[Stored data entries]
*** Begin section ***
-- ==== Sys2Proof/Machine/Rings.lean ====
section
/-! DEFINITION. Descriptor rings and record rings beside the host (spec/12_descriptor_rings.md): where an entry lies, which
descriptors the device holds, what completions carry, and the writing of ready completions. -/

namespace Sys2Proof.Machine

/-! ### Rings (R351, R352, R356) -/

/-- The dynamic state of ring r of function f. -/
def State.ring (s : State) (f r : Nat) : Ring := mgetD s.hif.rings (11 * f + r) Ring.reset

/-- Write it. -/
def State.setRing (s : State) (f r : Nat) (v : Ring) : State :=
  { s with hif := { s.hif with
      rings := if v = Ring.reset then mdel s.hif.rings (11 * f + r) else mput s.hif.rings (11 * f + r) v } }

/-- Change it. -/
def State.modRing (s : State) (f r : Nat) (g : Ring → Ring) : State := s.setRing f r (g (s.ring f r))

/-- A ring is enabled and not resetting. -/
def State.ringOn (s : State) (f r : Nat) : Bool :=
  s.bit (R.RING_CFG_EN f r) && !s.bit (R.RING_STAT_RESETTING f r)

/-- Entries of a ring (R352). -/
def State.ringSize (s : State) (f r : Nat) : Nat := 2 ^ s.rd (R.RING_CFG_LOG2_SIZE f r)

/-- The address of the entry at a position (R352, R356). -/
def State.entryAddr (s : State) (f r pos : Nat) : Nat :=
  s.rd64 (R.RING_BASE_LO f r) (R.RING_BASE_HI f r) + 32 * (pos % s.ringSize f r)

/-- The IRC source of a ring (R460). -/
def ringSource (f r : Nat) : Nat :=
  if f < 16 then 10 * f + r else if r < 8 then 160 + r else if r = 9 then 168 else 169

/-- The status of a ring changes with its state: ACTIVE (R353). -/
def State.ringActive (s : State) (f r : Nat) : State :=
  s.put (R.RING_STAT_ACTIVE f r) (s.ringOn f r)

/-- How far a position lies beyond CPL. -/
def State.fromCpl (s : State) (f r pos : Nat) : Nat := (pos + 2 ^ 16 - s.rd (R.CPL f r)) % 2 ^ 16

/-- The tick in which the descriptor at a position was posted: its doorbell's (R51). -/
def State.bellTick (s : State) (f r pos : Nat) : Nat :=
  (((s.ring f r).bells.find? (fun b => decide (s.fromCpl f r pos < s.fromCpl f r b.2))).map (·.1)).getD s.tick.num

/-- A doorbell write posts descriptors up to a value; writes of one tick count as one. -/
def State.ringBell (s : State) (f r n : Nat) : State :=
  s.modRing f r (fun x => { x with
    bells := x.bells.filter (fun b => decide (s.fromCpl f r b.2 ≠ 0) && b.1 != s.tick.num) ++ [(s.tick.num, n)] })

/-- The positions from one on, as far as the doorbell, that hold no descriptor in the device's hands. -/
def freshFrom (held : List Nat) : Nat → Nat → List Nat
  | 0, _ => []
  | k + 1, p =>
    let t := freshFrom held k ((p + 1) % 2 ^ 16)
    if held.contains p then t else p :: t

/-- The descriptors of a ring that are posted from HEAD on and not in the device's hands. -/
def State.fresh (s : State) (f r : Nat) : List Nat :=
  let h := s.rd (R.HEAD f r)
  freshFrom ((s.ring f r).descs.map (·.pos)) ((s.rd (R.DOORBELL f r) + 2 ^ 16 - h) % 2 ^ 16) h

/-- A descriptor comes into the device's hands, in ring order. -/
def State.addDesc (s : State) (f r : Nat) (d : Desc) : State :=
  s.modRing f r (fun x =>
    let before (y : Desc) : Bool := decide (s.fromCpl f r y.pos < s.fromCpl f r d.pos)
    { x with descs := x.descs.filter before ++ d :: x.descs.filter (fun y => !before y) })

/-- HIF takes the next descriptor of a ring, and HEAD moves on to the one after it; it lies further where a reset of HIF has turned
HEAD back before work that is accepted (R356, R381) (DEDUCED, log entry 66). -/
def State.takeDesc (s : State) (f r : Nat) (st : Nat → DescState) (addr : Nat → Nat) : State :=
  match s.fresh f r with
  | [] => s
  | p :: t => (s.addDesc f r ⟨p, addr p, st p⟩).wr (R.HEAD f r) (t.headD (s.rd (R.DOORBELL f r)))

/-- Change the descriptor at a position. -/
def State.modDesc (s : State) (f r pos : Nat) (g : Desc → Desc) : State :=
  s.modRing f r (fun x => { x with descs := x.descs.map (fun d => if d.pos = pos then g d else d) })

/-- The descriptor at a position becomes ready for its completion (R366). -/
def State.readyDesc (s : State) (f r pos : Nat) (c : Cpl) : State :=
  s.modDesc f r pos (fun d => { d with st := .ready c })

/-- A function transfers nothing: it is in reset, quiesced, or absent (R333, R343, R347). -/
def State.fnDown (s : State) (f : Nat) : Bool :=
  s.bitAt R.HIF_FLR_STAT f || s.bitAt R.HIF_QUIESCED f || (decide (f < 16) && decide (s.hif.numVfs ≤ f))

/-- No reset of HIF is in progress (R109). -/
def State.hifUp (s : State) : Bool := !s.bitAt R.ENG_RST_STAT 8

/-! ### Units of host transfers (R327) -/

/-- Bytes of a Max Payload Size or Max Read Request Size code. -/
def pcieBytes (code : Nat) : Nat := 128 * 2 ^ code

/-- The longest posted write. -/
def State.wrUnit (s : State) : Nat := min (pcieBytes s.hif.mps) 256

/-- The longest read request. -/
def State.rdUnit (s : State) : Nat := min (pcieBytes s.hif.mrrs) 256

/-- The capacity of each HIF unit per nominal tick for a trained link (R54) (DEDUCED, DESIGN CHOICE, log entries 36, 53). -/
def hifCapacity (speed width : Nat) : Nat :=
  match speed, width with
  | 4, 4 => 1700 | 4, 2 => 850 | 4, 1 => 425
  | 3, 4 => 850 | 3, 2 => 425 | 3, 1 => 212
  | 2, 4 => 430 | 2, 2 => 215 | 2, 1 => 107
  | 1, 4 => 215 | 1, 2 => 107 | 1, 1 => 53
  | _, _ => Config.hifNoLink

/-- The capacity of a HIF unit in 16ths per nominal tick of the default period (R54, R327). -/
def State.hostCapacity16 (s : State) : Nat :=
  hifCapacity (s.rd R.HIF_LINK_SPEED) (s.rd R.HIF_LINK_WIDTH) * (if s.wrUnit = 128 ∨ s.rdUnit = 128 then 8 else 16)

/-- The budget ceiling of a capacity in 16ths, in a tick of a period (R55). -/
def ceiling16 (cap period : Nat) : Nat := 9 * 63 * cap * 2 ^ period / (10 * 64 * 16 * 4)

/-- Cut bytes into pieces of at most n. -/
def chunks (n : Nat) : Nat → List Byte → List (List Byte)
  | 0, _ => []
  | k + 1, l => if l.isEmpty then [] else l.take n :: chunks n k (l.drop n)

/-- The posted writes of bytes from an address upward, each with its address. -/
def State.cutWrites (s : State) (addr : Nat) (b : List Byte) : List (Nat × List Byte) :=
  (chunks s.wrUnit b.length b).zipIdx.map (fun p => (addr + s.wrUnit * p.2, p.1))

/-- Posted writes of bytes from an address upward. -/
def State.writeBytes (s : State) (fn addr : Nat) (relaxed : Bool) (b : List Byte) : State :=
  (s.cutWrites addr b).foldl (fun s p => s.emit (.write fn relaxed p.1 p.2)) s

/-- Entries of 32 bytes as bytes, dword by dword, least significant byte first. -/
def entryBytes (l : List (List Nat)) : List Byte :=
  (l.map (fun w => (w.map (leBytes 4)).flatten)).flatten

/-! ### Completions (R363 to R374) -/

/-- Statuses of R364. -/
def stOk : Nat := 0x00
def stAccepted : Nat := 0x01
def stRefused : Nat := 0x02
def stFetchError : Nat := 0x03
def stFetchTimeout : Nat := 0x04
def stReturned : Nat := 0x05
def stMalformed : Nat := 0x0E
def stAborted : Nat := 0x0F

/-- DONE in D7. -/
def doneBit : Nat := 2 ^ 31

/-- A completion of a receive descriptor that carries only its status and DONE; it is due two ticks after the tick in which its work
entered HIF (R50, R366). -/
def bareCpl (status due now : Nat) : Cpl := ⟨[status, 0, 0, 0, 0, 0, 0, doneBit], 0, false, due, now, due - 2, none, none⟩

/-- A transmit completion, with the flow and sequence of an accepted frame (R113, R363). -/
def txCpl (status reason : Nat) (tsPend : Bool) (flow : Option Nat) (nexit seq acc cookie due now : Nat) : Cpl :=
  ⟨[status + 2 ^ 8 * reason + (if tsPend then 2 ^ 13 else 0) + (if flow.isSome then 2 ^ 14 else 0) + 2 ^ 16 * nexit,
      flow.getD 0, seq, acc, 0, 0, cookie, doneBit], 12, false, due, now, due - 2, none, none⟩

/-- Two bytes of a frame's metadata record. -/
def Frame.meta2 (f : Frame) (i : Nat) : Nat := beNat (sliceD f.metaRec i 2)

/-- A receive or exception-queue completion of an exit of a frame; `trap` puts TRAP_INFO in D6 (R370 to R374) (DEDUCED, log entry 24). -/
def rxCpl (f : Frame) (x : Exit) (status disp len : Nat) (elv : Bool) (trap : Option Nat) (due now : Nat)
    (exit : Option (Nat × Nat)) : Cpl :=
  let p := (f.metaRec.getD 12 0).toNat
  let (kind, id, _) : Nat × Nat × Nat := match f.src with
    | .port q => (0, q.val, 0)
    | .ring g r => (1, g.val, r.val)
    | .mgc => (1, 16, 0)
  let rm (op i : Nat) : Bool := trap.isNone && op == 1 && p.testBit i
  let sr := rm x.sOp 0
  let cr := rm x.cOp 1
  let rr := rm x.rOp 2
  let t := f.stamp.td0 / (2 ^ 22 * 1000000000) % 2 ^ 40
  let b (c : Bool) (i : Nat) : Nat := if c then 2 ^ i else 0
  ⟨[status + b f.stamp.v0 9 + b elv 10 + b trap.isSome 11 + b sr 12 + b cr 13 + b rr 14 + 2 ^ 16 * disp
        + 2 ^ 20 * kind + 2 ^ 21 * id,
      len + 2 ^ 16 * f.flow, f.seq, t % 2 ^ 32, t / 2 ^ 32 + 2 ^ 16 * (f.accSec % 2 ^ 16), f.accSec / 2 ^ 16 % 2 ^ 32,
      (match trap with
        | some i => i
        | none => (if sr then f.meta2 16 else 0) + 2 ^ 16 * (if cr then f.meta2 18 else 0)),
      (if rr then f.meta2 20 else 0) + doneBit], 8, false, due, now, f.resTick, exit, none⟩

/-- The ring of a function exit (R95, R351). -/
def exitRing (dest sub : Nat) : Option (Nat × Nat) :=
  if 8 ≤ dest ∧ dest ≤ 23 then some (dest - 8, 4 + sub)
  else if dest = 24 then some (16, if sub = 7 then 10 else 4 + sub)
  else none

/-- The reserved descriptor of an exit that takes another disposition than DELIVERED or FLR_ABORT is handed back (R373);
the disposition QUIESCED hands nothing back, since no transfer follows it (R606). -/
def State.returnDesc (s : State) (f : Frame) (h i : Nat) (x : ExitRec) (elv : Bool) (code : Nat) : State :=
  match exitRing x.exit.dest x.exit.sub with
  | none =>
    if x.exit.dest = 25 then
      { s with hif := { s.hif with mgc := s.hif.mgc.filter (fun p => !(p.1 == h && p.2 == i)) } }
    else s
  | some (g, r) =>
    if code = 1 ∨ code = 7 ∨ code = 0xB then s
    else s.readyDesc g r x.desc { rxCpl f x.exit stReturned code 0 elv none (f.accTick + 2) s.now none with frame := some h }

/-! ### Writing completions (R366, R367, R380) -/

/-- An interrupt of a ring after a completion or a record that it writes, with its deadline tick (R50, R461). -/
def State.ringIrq (s : State) (f r due : Nat) : State := s.raiseBy (ringSource f r) due

/-- The ready completions that stand in front of a ring, in ring order. -/
def readyFront : List Desc → List (Desc × Cpl)
  | [] => []
  | d :: t =>
    match d.st with
    | .ready c => (d, c) :: readyFront t
    | _ => []

/-- The Early Look records of a tenant that wait to be written. -/
def State.elRecs (s : State) (n : Nat) : List ElRec := mgetD s.hif.el n []

/-- The CONFIRM record of the frame of a receive completion is still to be written (R390). -/
def State.confirmDue (s : State) (f r : Nat) (c : Cpl) : Bool :=
  decide (4 ≤ r) && c.frame.isSome && (s.elRecs f).any (fun e => e.kind == 0x13 && e.frame == c.frame)

/-- The batch that HIF would write now: consecutive positions, up to 8 entries, 4 with units of 128 bytes, up to the end of
the ring (R380), and none before its frame's CONFIRM (R390). -/
def State.batch (s : State) (f r : Nat) : List (Desc × Cpl) :=
  let l := (readyFront (s.ring f r).descs).takeWhile (fun p => !s.confirmDue f r p.2)
  let room := match l with
    | [] => 0
    | (d, _) :: _ => s.ringSize f r - d.pos % s.ringSize f r
  l.take (min (s.wrUnit / 32) room)

/-- The deadline tick of a completion has less than 4 µs left (R380). -/
def State.nearEnd (s : State) (due : Nat) : Bool :=
  decide (s.tick.num > due) || (s.tick.num == due && decide (s.nextBoundary < s.now + 4000 * unitsPerNs))

/-- Entries that lie ready, each with the instant from which on and its deadline tick, are due to be written (R380) (DEDUCED, log entry 27). -/
def State.wbDue (s : State) (l : List (Nat × Nat)) : Bool :=
  !l.isEmpty && (decide (l.length ≥ s.wrUnit / 32) || s.rd R.WB_COALESCE == 0
    || l.any (fun p => decide (s.now ≥ p.1 + s.rd R.WB_COALESCE * unitsPerNs)) || l.any (fun p => s.nearEnd p.2))

/-- A batch of completions is due to be written (R380). -/
def State.batchDue (s : State) (l : List (Desc × Cpl)) : Bool := s.wbDue (l.map (fun p => (p.2.readyAt, p.2.due)))

/-- Whether the exit that a completion delivers carries LATE in its entry (R367). -/
def State.exitLate (s : State) (e : Option (Nat × Nat)) : Bool :=
  match e with
  | none => false
  | some (h, i) =>
    match mget s.frames h with
    | none => false
    | some f =>
      match f.exits[i]? with
      | none => false
      | some x => ((mget s.led.entries x.entry).map (·.late)).getD false

/-- Some exit entry of a frame carries LATE (R367). -/
def State.frameLate (s : State) (h : Option Nat) : Bool :=
  match h.bind (mget s.frames) with
  | none => false
  | some f => f.exits.any (fun x => x.disp.isNone && ((mget s.led.entries x.entry).map (·.late)).getD false)

/-- The dwords of a completion as written now, with LATE (R77, R367): of a receive completion by its own exit's entry, of a transmit
completion by any of its frame's. -/
def State.cplWords (s : State) (c : Cpl) : List Nat :=
  let late := decide (c.lateBit ≠ 0)
    && (c.late || decide (s.tick.num > c.due) || s.exitLate c.exit || (c.lateBit == 12 && s.frameLate c.frame))
  match c.words with
  | d0 :: t => (d0 + (if late then 2 ^ c.lateBit else 0)) :: t
  | [] => []

/-- The counters and fields that a written completion moves (chapter 12, registers). -/
def State.cplCount (s : State) (f r : Nat) (w : List Nat) : State :=
  let st := w.headD 0 % 256
  if st = stRefused then (s.inc (R.RING_CNT0 f r)).wr (R.RING_STAT_LAST_REASON f r) (w.headD 0 / 256 % 16)
  else if st = stReturned then s.inc (R.RING_CNT0 f r)
  else if st = stMalformed then s.inc (R.RING_CNT2 f r)
  else if st = stFetchError ∨ st = stFetchTimeout then s.inc (R.RING_CNT3 f r)
  else s

/-- HIF writes a batch: one posted write, CPL advances, the ring's source is raised for each completion. -/
def State.writeBatch (s : State) (f r : Nat) (l : List (Desc × Cpl)) : State :=
  match l with
  | [] => s
  | (d, _) :: _ =>
    let ws := l.map (fun p => s.cplWords p.2)
    let ends := l.filterMap (fun p => p.2.exit.map (fun e => (e.1, e.2, true)))
    let tlp := (false, s.entryAddr f r d.pos, entryBytes ws)
    let s := s.emit (.write f false tlp.2.1 tlp.2.2)
    let s := (ws.zip l).foldl (fun s w => (s.cplCount f r w.1).ringIrq f r w.2.2.due) s
    let s := s.wr (R.CPL f r) (s.rd (R.CPL f r) + l.length)
    let s := s.modRing f r (fun x => { x with descs := x.descs.drop l.length })
    { s with hif := { s.hif with posted := s.hif.posted ++ [⟨f, ends, [tlp]⟩] } }

end Sys2Proof.Machine
end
*** End section ***
> _Task description_
From the records above, print only the lines between the one holding "def State.wbDue (s" and the one holding "some (h, i) =>", inclusive, exactly as they stand.

> _Written solution_
def State.wbDue (s : State) (l : List (Nat × Nat)) : Bool :=
  !l.isEmpty && (decide (l.length ≥ s.wrUnit / 32) || s.rd R.WB_COALESCE == 0
    || l.any (fun p => decide (s.now ≥ p.1 + s.rd R.WB_COALESCE * unitsPerNs)) || l.any (fun p => s.nearEnd p.2))

/-- A batch of completions is due to be written (R380). -/
def State.batchDue (s : State) (l : List (Desc × Cpl)) : Bool := s.wbDue (l.map (fun p => (p.2.readyAt, p.2.due)))

/-- Whether the exit that a completion delivers carries LATE in its entry (R367). -/
def State.exitLate (s : State) (e : Option (Nat × Nat)) : Bool :=
  match e with
  | none => false
  | some (h, i) =>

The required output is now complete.